Check out an exclusive clip below to find out how Jennings and Willie Nelson launched the outlaw country movement, and liberated artists from record label-and-producer control:

If you're more of a reader than a TV person, you can still get your Waylon fix.

Waylon: Tales of My Outlaw Dad

came hot off the presses from Hatchette Books earlier this year, and is billed as a warts 'n' all account of Jennings the Younger's thirteen years on tour with his hellraising daddy working as a drum tech, roadie, and partner-in-crime.

There are plenty of sex and drugs (including a PCP-heroin combo called Atlanta Dog that sounded absolutely terrifying) , but the parts of the book that most stuck out to me, as a fan and as someone who's no stranger to life on the road, were the quieter moments.

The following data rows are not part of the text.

/-- The instruction at the head of a list of bytes, with the bytes that follow it. -/
def decode : List Byte → Option (Instr × List Byte)
  | b0 :: b1 :: b2 :: b3 :: rest =>
    let w := wordOfBytes b0 b1 b2 b3
    match litWords w, rest with
    | 0, rest => (decodeWords w 0 0).map (·, rest)
    | 1, c0 :: c1 :: c2 :: c3 :: rest => (decodeWords w (wordOfBytes c0 c1 c2 c3) 0).map (·, rest)
    | 2, c0 :: c1 :: c2 :: c3 :: d0 :: d1 :: d2 :: d3 :: rest =>
      (decodeWords w (wordOfBytes c0 c1 c2 c3) (wordOfBytes d0 d1 d2 d3)).map (·, rest)
    | _, _ => none
  | _ => none

/-- The instruction the decoder reads from the bits of w, its first word lowest: 12 bytes are laid out, little-endian,
and every bit from nbits on is zero. -/
def decodeTableWord (nbits w : Nat) : Option Instr :=
  let v := BitVec.ofNat 96 (w % 2 ^ nbits)
  (decode (bytesOfWord (v.extractLsb' 0 32) ++ bytesOfWord (v.extractLsb' 32 32)
    ++ bytesOfWord (v.extractLsb' 64 32))).map Prod.fst

end Sys2Proof
end

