/-- The messages of a core to other modules whose reply has not come to this module: those that no packet here answers, each in
its turn. -/
def replyDue (s : State) (p : Site) : List OutMsg :=
  let land (c : Core) (q : Packet) : Core :=
    match q.body with
    | .rep h _ none => if q.dst = p then (answered c h none).elim c fun m => c.outDone m.rid else c
    | _ => c
  let c := (s.mesh ++ s.heldArrivals).foldl land (s.core p)
  c.msg.out.filter fun m => hdrDmod m.hdr != 0 && c.injected m
/-- No reply comes any more through link e to the core at a site whose bridge it is: each is reported to its requester. -/
def repliesLostAt (e : Nat) (s : State) (n : Nat) : State :=
  let p : Site := BitVec.ofNat 18 n
  if bridgeOf s p = some e then (replyDue s p).foldl (fun s m => s.outLost p m) s else s
/-- Link e is down: the replies that the cores await by it are lost, those of saved launches too (R150, R377). -/
def State.repliesLost (s : State) (e : Nat) : State :=
  let s := s.cores.foldl (fun s (n, _) => repliesLostAt e s n) s
  (s.station.launches.filter fun l => l.phase == .saved).foldl (fun s l =>
    s.inSaved l fun t => l.saved.foldl (fun t (n, _) => repliesLostAt e t n) t) s
/-- A link of another module goes down with something of this one: message `n` of those the core in `cur` awaits replies to, or,
past them, the merge on its way to another module's home port (R377). Which link it is this module does not see: the number of
the event says what was on it (log entry 42). -/
def State.lostAbroad (s : State) (n : Nat) : State :=
  let p := s.cur.1
  let due := replyDue s p
  match due[n]? with
  | some m => s.outLost p m
  | none =>
    match takeAt s.merged (n - due.length) with
    | none => s
    | some (m, rest) =>
      if m.window.home = s.sysNum then s
      else m.parts.foldl (fun s q =>
        if q.source = s.sysNum ∧ ((s.core q.site).jobOf q.slot q.id).isSome then
          s.streamFails q.site q.slot LINK 0 0 (windowSite s q.window)
        else s) { s with merged := rest }

/-- RETRAIN_TIMEOUT: link `num` goes down: partial packets are discarded, and every packet not fully acknowledged, every
reply still to come and every contribution under way is reported failed (R377). A number from 32 on stands for a link of another
module. -/
def execRetrainTimeout (s : State) : Host.Outcome State Fault Refusal :=
  .next (
    let l := vget s.links s.num
    if s.num < 32 ∧ l.state = .retraining then
      let l' : Link := { l with state := .down, held := [], packets := [], part := [], replays := [] }
      let s := { s with links := vset s.links s.num l' }
      let s := l.packets.foldl (fun s o => s.packetLost o.site o.rid) s
      let s := (s.repliesLost s.num).contributionsLost s.num
      s.note (.linkDown s.num)
    else if 32 ≤ s.num then s.lostAbroad (s.num - 32)
    else s)

end Sys2Proof.Machine
end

The author makes no bones about the complex nature of his relationship with his father—when they were on the road, "Dad" felt too familiar and "Waylon" too distant, so Terry settled on calling him "the Ol' Man"—but his love and respect for the man shines through the simple prose.

The best stories are the ones that focused on little things, like finding out that Waylon got the idea or his iconic "W" logo from a Gene Autry film, or that he liked to mess with his crew by sneaking into their bathrooms and going wild with the Super Glue, or that he was friends with Muhammad Ali, or that Johnny Cash, playing, amateur photographer, had snapped family portraits of Waylon and his kin on a group trip to Jamaica.

The author doesn't pull any punches on his own misbehavior, either, and while his writing is more functional than lyrical, Waylon: Tales of My Outlaw Dad is a quick, fun read that offers the reader an intimate look inside a world that doesn't exist anymore—which is probably for the best, because it's hard to imagine any modern musician being half as tough or living nearly as wild as the Ol' Man and living to tell about it!